- What the task requires
Scan the material below for every line with the string "fwUp", and copy those lines.

# # # # # # #

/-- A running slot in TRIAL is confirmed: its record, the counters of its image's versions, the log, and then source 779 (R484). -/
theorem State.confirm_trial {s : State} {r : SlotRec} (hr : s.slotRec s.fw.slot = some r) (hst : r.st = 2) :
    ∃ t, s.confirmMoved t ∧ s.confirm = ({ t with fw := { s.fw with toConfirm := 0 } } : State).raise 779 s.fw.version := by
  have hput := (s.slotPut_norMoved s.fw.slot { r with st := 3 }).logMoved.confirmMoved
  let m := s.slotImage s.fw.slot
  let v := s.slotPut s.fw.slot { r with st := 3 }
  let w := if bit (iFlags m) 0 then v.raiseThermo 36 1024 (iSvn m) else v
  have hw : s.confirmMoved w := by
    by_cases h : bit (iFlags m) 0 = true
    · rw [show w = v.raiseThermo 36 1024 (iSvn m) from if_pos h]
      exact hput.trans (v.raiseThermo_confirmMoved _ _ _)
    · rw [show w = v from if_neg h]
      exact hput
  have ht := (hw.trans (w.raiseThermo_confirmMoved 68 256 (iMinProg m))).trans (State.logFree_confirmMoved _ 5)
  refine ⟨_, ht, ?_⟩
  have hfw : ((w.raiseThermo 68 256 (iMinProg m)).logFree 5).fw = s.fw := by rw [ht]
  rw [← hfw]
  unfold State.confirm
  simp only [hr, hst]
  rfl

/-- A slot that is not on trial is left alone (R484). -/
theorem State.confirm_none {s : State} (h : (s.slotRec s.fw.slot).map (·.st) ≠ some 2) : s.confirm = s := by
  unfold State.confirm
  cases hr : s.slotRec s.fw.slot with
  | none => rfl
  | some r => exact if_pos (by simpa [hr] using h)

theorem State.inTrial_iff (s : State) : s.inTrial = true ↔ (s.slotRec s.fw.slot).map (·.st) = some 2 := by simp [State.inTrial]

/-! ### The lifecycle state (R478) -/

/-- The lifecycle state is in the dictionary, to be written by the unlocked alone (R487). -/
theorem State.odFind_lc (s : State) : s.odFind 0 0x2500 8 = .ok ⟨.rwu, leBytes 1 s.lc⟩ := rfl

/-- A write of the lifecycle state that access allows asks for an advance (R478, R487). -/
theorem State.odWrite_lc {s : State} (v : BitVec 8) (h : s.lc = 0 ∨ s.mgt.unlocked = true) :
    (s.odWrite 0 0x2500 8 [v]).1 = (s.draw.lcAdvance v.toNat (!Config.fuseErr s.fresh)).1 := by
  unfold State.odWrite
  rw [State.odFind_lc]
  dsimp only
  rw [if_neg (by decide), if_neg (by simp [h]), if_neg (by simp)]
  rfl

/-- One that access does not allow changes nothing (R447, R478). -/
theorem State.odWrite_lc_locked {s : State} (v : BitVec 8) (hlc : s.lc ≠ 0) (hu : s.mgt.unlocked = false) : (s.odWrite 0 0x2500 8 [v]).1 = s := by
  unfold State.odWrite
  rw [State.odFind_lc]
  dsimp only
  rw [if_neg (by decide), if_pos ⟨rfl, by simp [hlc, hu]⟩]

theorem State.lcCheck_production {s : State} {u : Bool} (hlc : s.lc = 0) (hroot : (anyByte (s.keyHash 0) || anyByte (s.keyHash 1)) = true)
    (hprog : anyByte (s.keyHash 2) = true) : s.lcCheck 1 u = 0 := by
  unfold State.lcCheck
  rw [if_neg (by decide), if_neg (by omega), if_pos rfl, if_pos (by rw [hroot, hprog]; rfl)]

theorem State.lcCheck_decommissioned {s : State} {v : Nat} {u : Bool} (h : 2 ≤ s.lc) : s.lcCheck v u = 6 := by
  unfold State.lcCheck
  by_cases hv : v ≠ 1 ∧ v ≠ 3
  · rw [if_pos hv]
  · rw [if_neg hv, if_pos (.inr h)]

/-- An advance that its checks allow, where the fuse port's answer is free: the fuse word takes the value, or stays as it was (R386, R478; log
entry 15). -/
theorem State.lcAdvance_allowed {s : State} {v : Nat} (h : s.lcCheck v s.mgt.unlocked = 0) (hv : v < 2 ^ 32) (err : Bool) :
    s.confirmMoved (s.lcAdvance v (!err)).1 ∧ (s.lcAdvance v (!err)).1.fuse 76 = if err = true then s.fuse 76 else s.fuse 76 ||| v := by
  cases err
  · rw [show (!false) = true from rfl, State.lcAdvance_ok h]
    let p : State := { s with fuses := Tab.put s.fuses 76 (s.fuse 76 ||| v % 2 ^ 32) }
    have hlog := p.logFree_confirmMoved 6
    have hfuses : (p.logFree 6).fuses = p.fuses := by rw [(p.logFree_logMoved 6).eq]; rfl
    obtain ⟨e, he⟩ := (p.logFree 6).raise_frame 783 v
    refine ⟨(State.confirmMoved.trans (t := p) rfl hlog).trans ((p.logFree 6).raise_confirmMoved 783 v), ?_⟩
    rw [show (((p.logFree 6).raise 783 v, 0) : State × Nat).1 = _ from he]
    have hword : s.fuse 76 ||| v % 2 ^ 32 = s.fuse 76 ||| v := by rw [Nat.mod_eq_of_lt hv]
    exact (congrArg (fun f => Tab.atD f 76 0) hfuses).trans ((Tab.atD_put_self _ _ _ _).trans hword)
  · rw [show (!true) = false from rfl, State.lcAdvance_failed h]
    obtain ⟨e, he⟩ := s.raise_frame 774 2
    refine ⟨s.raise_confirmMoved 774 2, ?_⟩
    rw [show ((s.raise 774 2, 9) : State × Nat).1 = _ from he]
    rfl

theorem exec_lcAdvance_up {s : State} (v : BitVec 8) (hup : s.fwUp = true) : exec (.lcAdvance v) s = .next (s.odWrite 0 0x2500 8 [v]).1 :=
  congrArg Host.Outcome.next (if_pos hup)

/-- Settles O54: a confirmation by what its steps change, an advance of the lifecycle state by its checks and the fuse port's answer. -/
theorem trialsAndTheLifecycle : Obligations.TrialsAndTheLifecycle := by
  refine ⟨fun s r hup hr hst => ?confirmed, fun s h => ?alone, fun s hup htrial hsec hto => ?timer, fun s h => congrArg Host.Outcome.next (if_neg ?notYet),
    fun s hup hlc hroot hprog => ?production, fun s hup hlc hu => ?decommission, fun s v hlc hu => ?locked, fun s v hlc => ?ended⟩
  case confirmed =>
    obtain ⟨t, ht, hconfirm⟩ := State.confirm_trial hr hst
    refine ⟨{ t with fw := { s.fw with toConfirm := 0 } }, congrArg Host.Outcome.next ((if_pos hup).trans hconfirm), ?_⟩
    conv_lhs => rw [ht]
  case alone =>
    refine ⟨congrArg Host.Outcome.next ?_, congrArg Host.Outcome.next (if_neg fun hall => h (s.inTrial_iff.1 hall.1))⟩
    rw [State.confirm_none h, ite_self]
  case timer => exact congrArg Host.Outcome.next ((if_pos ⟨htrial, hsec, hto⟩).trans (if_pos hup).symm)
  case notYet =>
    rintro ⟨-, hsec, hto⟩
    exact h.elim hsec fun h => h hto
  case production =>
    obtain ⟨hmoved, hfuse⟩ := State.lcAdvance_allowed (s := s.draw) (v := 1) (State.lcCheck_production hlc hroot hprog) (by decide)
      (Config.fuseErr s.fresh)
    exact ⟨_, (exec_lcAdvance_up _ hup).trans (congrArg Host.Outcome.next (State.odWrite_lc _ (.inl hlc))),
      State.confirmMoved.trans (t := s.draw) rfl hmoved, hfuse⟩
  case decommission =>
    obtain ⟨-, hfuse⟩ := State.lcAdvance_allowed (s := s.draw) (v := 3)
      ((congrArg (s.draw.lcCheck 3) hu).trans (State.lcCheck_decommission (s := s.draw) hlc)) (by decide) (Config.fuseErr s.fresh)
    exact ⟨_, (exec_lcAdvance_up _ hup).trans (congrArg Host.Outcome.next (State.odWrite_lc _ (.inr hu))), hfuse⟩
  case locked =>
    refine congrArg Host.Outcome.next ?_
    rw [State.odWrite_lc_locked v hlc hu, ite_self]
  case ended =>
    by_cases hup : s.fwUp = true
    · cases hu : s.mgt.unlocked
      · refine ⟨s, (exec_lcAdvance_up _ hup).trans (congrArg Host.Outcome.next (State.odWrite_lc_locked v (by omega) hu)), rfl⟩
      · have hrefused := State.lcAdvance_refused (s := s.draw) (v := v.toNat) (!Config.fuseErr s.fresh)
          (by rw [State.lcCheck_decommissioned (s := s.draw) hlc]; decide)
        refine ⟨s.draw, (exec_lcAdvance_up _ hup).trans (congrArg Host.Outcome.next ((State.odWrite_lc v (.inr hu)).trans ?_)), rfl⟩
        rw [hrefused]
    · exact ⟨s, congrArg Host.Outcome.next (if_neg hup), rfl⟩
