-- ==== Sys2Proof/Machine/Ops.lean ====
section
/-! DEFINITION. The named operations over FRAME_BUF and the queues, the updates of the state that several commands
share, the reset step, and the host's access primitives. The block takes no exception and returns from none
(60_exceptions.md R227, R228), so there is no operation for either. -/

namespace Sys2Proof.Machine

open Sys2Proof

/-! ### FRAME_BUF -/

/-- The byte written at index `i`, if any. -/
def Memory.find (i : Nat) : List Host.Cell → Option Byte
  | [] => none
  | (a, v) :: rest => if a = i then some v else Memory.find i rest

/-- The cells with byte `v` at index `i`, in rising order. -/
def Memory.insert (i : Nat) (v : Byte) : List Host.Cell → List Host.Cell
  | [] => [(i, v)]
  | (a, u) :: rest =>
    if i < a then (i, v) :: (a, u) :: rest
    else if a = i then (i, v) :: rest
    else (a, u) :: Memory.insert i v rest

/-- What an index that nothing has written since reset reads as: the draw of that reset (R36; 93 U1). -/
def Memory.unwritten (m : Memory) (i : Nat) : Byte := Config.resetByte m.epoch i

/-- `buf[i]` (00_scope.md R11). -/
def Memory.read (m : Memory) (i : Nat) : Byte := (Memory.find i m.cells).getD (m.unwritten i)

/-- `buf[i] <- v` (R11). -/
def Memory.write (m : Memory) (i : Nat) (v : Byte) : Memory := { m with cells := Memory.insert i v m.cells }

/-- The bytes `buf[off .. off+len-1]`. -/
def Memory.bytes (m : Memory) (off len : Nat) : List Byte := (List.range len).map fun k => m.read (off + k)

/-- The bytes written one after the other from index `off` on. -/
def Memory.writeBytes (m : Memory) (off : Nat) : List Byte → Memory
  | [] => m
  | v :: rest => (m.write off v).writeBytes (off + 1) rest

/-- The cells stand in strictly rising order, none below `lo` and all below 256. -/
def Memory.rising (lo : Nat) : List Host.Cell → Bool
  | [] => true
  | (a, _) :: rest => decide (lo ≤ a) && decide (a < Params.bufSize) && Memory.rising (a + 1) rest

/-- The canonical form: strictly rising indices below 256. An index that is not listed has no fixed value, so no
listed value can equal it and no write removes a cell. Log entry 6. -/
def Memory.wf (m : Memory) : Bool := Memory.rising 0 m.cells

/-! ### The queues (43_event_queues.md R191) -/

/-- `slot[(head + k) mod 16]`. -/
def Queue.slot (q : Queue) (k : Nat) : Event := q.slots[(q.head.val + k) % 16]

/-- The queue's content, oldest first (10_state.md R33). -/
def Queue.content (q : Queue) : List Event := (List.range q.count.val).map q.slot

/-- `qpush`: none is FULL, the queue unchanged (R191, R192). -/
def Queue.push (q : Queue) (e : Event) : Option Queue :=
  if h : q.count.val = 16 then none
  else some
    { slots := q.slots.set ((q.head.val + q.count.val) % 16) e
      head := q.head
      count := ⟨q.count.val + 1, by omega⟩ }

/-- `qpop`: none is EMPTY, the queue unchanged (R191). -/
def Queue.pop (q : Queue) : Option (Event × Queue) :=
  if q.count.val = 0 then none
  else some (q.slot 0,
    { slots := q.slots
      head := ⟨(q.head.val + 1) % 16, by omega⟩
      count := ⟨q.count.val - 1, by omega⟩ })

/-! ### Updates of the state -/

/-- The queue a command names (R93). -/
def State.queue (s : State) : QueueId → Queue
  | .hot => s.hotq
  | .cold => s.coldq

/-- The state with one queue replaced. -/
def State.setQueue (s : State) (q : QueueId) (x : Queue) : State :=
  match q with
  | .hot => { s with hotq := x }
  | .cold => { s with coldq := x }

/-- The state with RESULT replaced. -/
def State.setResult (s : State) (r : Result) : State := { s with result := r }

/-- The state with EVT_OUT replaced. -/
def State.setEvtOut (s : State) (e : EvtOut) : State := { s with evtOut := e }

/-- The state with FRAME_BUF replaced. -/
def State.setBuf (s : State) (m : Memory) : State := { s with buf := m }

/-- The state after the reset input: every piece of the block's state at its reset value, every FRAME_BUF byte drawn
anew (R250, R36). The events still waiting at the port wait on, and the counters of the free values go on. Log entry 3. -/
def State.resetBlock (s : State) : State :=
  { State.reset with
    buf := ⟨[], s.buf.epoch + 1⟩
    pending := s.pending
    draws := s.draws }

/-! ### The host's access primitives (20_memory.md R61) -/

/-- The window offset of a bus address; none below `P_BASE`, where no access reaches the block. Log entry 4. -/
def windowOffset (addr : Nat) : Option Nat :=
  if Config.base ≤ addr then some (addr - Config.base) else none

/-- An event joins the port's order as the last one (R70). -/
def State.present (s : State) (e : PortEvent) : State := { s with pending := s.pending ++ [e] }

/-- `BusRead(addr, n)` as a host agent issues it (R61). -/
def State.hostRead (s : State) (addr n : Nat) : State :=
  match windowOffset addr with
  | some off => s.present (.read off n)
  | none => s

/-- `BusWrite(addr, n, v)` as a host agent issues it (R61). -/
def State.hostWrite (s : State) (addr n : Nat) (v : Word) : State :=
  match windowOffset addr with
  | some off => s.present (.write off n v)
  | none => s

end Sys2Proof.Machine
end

# # # # # # #

- Solved exercise
theorem exec_lcAdvance_up {s : State} (v : BitVec 8) (hup : s.fwUp = true) : exec (.lcAdvance v) s = .next (s.odWrite 0 0x2500 8 [v]).1 :=
    by_cases hup : s.fwUp = true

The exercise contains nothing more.